Останки растоптанной в щепки гитары
валялись чуть в стороне.
Я помог ему подняться. Бородатый продолжал посмеиваться, но, встав на ноги, тут же
пошатнулся. Я успел его подхватить.
— Пойдем!
— Только не в больницу, хорошо? —
попросил он. — Ненавижу больницы.
— Нет, не в больницу. Я здесь рядом
живу. От ужина ты, я так понимаю, не откажешься?
— Не хотелось бы причинять вам неудобств… хотя действительно не откажусь.
Звали его, как выяснилось, Казимир.
— Симпатичный коттедж! — сказал он, едва
мы добрались до моего жилища. — Вы тут один живете?

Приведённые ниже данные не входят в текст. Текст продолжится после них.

theorem wit_ConversionEvents : ((sequencing none).awake = true ∧ (sequencing none).bar0Serves = true) ∧
    after (.sequenceConversionDue 5) (sequencing none) (fun t => t.aux.running = some (.sequence, 23) ∧ t.aux.seq.next = 0) = true ∧
    after (.sequenceConversionDue 5) (sequencing (some .hold)) (fun t => t.aux.seqDue = some (23, 0)) = true ∧
    after (.sequenceConversionDue 1000000) (sequencing none) (fun t => t.aux.running = none ∧ t.aux.seq.start = 1000000) = true ∧
    after (.housekeepingConversionDue 5) (sequencing none) (fun t => t.aux.running = some (.housekeeping, 0)) = true ∧
    after (.housekeepingConversionDue 5) (sequencing (some .hold)) (fun t => t.aux.due = [0]) = true ∧
    after (.conversionDone 5 70000) injecting (fun t => t.aux.code = 65535 ∧ t.aux.overrun ∧ t.answer = (OK, u16 65535 ++ u8 23 ++ zeros 5)) = true ∧
    after (.conversionDone 5 3) (sequencing (some .sequence)) (fun t => t.aux.code = 3 ∧ t.aux.injected = false) = true ∧
    after (.conversionDone 5 65535) (sequencing (some .housekeeping)) (fun t => t.aux.code = 0) = true ∧
    after (.conversionDone 5 65535) { live with aux := { live.aux with running := some (.housekeeping, 15) } }
      (fun t => t.aux.monitors.getD 15 0 = 2499964) = true ∧
    after (.calibrationHoldEnd 5) (sequencing (some .hold)) (fun t => t.aux.running = none) = true ∧
    after (.auxDataRead 5) (sequencing none) (fun t => t.aux.valid = false ∧ t.sent.map (·.land) = [.bar0]) = true ∧
    after (.auxStatusWrite 5 2#32) { live with aux := { live.aux with overrun := true } } (fun t => t.aux.overrun = false) = true := by decide +kernel

/-- The module has this role in a system of three. -/
def inRole (role : Nat) : State :=
  { live with sync := { role := role, id := 9, members := if role = 2 then 3 else 1, st := 1, checkSeq := 65535 } }
/-- Payload of SYNC_CONFIGURE: leader 4095 of 4096 modules. -/
def lead4096 : List Byte := u16 4095 ++ u8 2 ++ u8 0 ++ u16 4096 ++ zeros 2 ++ u32 1000000 ++ zeros 4

theorem wit_SyncRequests : allAccepted [
    (syncConfigureCmd, ask lead4096, live), (syncCalibrateDelayCmd, ask (zeros 8), inRole 2), (syncCalibrateDelayCmd, ask (zeros 8), inRole 1),
    (syncCheckCmd, ask [], inRole 2), (syncResetDomainCmd, ask (u8 1 ++ zeros 15), inRole 2), (syncGetStatusCmd, ask [], live)] = true ∧
    after (.syncConfigure (ask lead4096)) live (fun t => t.sync.role = 2 ∧ t.sync.members = 4096 ∧ t.sync.st = 1) = true ∧
    after (.syncCalibrateDelay (ask (zeros 8))) (inRole 1) (fun t => t.sync.delayRun.isSome) = true ∧
    after (.syncCheck (ask [])) (inRole 2) (fun t => t.sync.checkSeq = 1 ∧ t.sync.commands.map (·.code) = [1]) = true ∧
    after (.syncResetDomain (ask (u8 1 ++ zeros 15))) (inRole 2) (fun t => t.sync.commands.map (·.code) = [5]) = true := by decide +kernel

/-- A good frame of leader 7. -/
def aFrame : SyncFrame :=
  { crcGood := true, markerInPlace := true, flags := 1, leader := 7, count := 12, markerTick := 1000, markerFrac := 0, epoch := 0, markerTime := 0
    coreRate := 12800, members := 3, command := 5, groups := 0, checkSeq := 0, commandTick := 5000, echoes := [] }

theorem wit_SyncStream : ((inRole 2).awake = true ∧ (inRole 1).reportBits ≠ 1) ∧
    after (.syncFrameReceived 5 16000 { aFrame with crcGood := false }) (inRole 1) (fun t => t.sync.discarded = 1) = true ∧
    after (.syncFrameReceived 5 16000 aFrame) (inRole 1) (fun t => t.sync.leader = 7 ∧ t.sync.reset = some (5000, none)) = true ∧
    after (.syncLost 100000000) (inRole 1) (fun t => t.sync.lost ∧ t.sync.unaligned) = true := by decide +kernel
theorem wit_SyncStream_frame :
    after (.syncFrameSend 5) { inRole 2 with sync := { (inRole 2).sync with commands := [{ code := 5, tick := 9, second := true }] } }
      (fun t => t.sync.frame = 1 ∧ t.sync.reset.isSome ∧ t.sent.map (·.land) = [.syncout]) = true := by decide +kernel
theorem wit_SyncStream_report :
    after (.syncReportSlot 5) (inRole 1) (fun t => t.sent.map (·.args) = [[2]]) = true ∧
    after (.reportBitsChanged 5) { inRole 1 with sync := { (inRole 1).sync with bits := 1 } } (fun t => t.sent.map (·.args) = [[2]]) = true ∧
    after (.syncReportSlot 5) { inRole 1 with sync := { (inRole 1).sync with delayRun := some { waiter := { sess := 0, gen := 1, opcode := 0x0D02, tag := 7 } } } }
      (fun t => t.sent.map (·.args) = [[2], [3]]) = true := by decide +kernel
/-- The report of module 1 under check 3. -/
def aReport (good : Bool) : SyncReport :=
  { module := 1, checkSeq := 3, fwMajor := 1, fwMinor := 0, fwPatch := 0, boot := 4, bits := 0x30, epoch := 0, offset := 0, delay := 0
    digest := [], crcGood := good }
/-- The leader's check 3 runs; session 0 waits for it. -/
def checking (frames : Nat) : State :=
  { inRole 2 with
    sess := updAt live.sess 0 fun x => { x with st := .running }
    sync := { (inRole 2).sync with check := some { sequence := 3, frames := frames, waiter := { sess := 0, gen := 1, opcode := 0x0D03, tag := 7 } } } }

theorem wit_SyncEvents : after (.trigbusReportReceived 5 (aReport true)) (inRole 2) (fun t => t.sync.reports = [aReport true]) = true ∧
    after (.trigbusReportReceived 5 (aReport false)) (inRole 2) (fun t => t.trg.crcErrors = 1) = true ∧
    after (.probeReceived 5 4097 17 9 true) (inRole 2) (fun t => t.sync.echoes = [(1, 1, 9)]) = true ∧
    after (.checkWaitEnd 5) (checking 520) (fun t => t.sync.check = none ∧ t.sync.agreed = false ∧ (t.session 0).st = .replyReady) = true ∧
    after (.syncDomainReset 5) { capturing with sync := { capturing.sync with reset := some (0, none) } }
      (fun t => (t.sg 3).state = .stopping ∧ (t.sg 3).reason = 5 ∧ (t.sg 3).stopTick = some 0) = true := by decide +kernel

/-- Session 23 in a state. -/
def session23 (st : SessionState) : State := { live with sess := updAt live.sess 23 fun x => { x with st := st, gen := 65535 } }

— Да, один. Пока еще живу. Но это
ненадолго.
— Почему?
— Ты знаешь, что значит «поставили на
счетчик»?
— Знаю… а кто
вас поставил?
— Имя тебе ничего не скажет. Ты же не
отсюда.
— Сочувствую. Будете дом продавать? —
Казимир сделал такое лицо, будто ему и правда не все
равно.
— Не поможет. Я уже должен гораздо
больше. Все, на что я могу надеяться, — что они сделают это быстро. Ты понял, о
чем я.
— Бросить все и бежать! — предложил
Казимир.
— Найдут. И не таких
находили. Да мне и некуда.
— Я знаю кое-какие адреса… — начал он.
Я перебил:
— Давай ужинать.
Спрашивать, за что его били, я не стал.
Меня интересовало другое.
— Почему ты смеялся? — спросил я, когда
Казимир разделался с едой. — На сумасшедшего ты не похож. Оптимист, что ли?
Меня научи!
— Нет, не оптимист, скорее даже
наоборот. Но это долгая история… Расскажу, если
хотите.
— Хочу. Считай, что это плата за ужин.
Казимир помолчал, собираясь с мыслями.
— Три года назад меня призвали в армию,
— начал он. — Все было терпимо до тех пор, пока меня вместе со всеми не
отправили на войну. Было очень страшно. Нас везли на поезде. Во время
вынужденной остановки на одной маленькой станции нам разрешили покинуть вагоны.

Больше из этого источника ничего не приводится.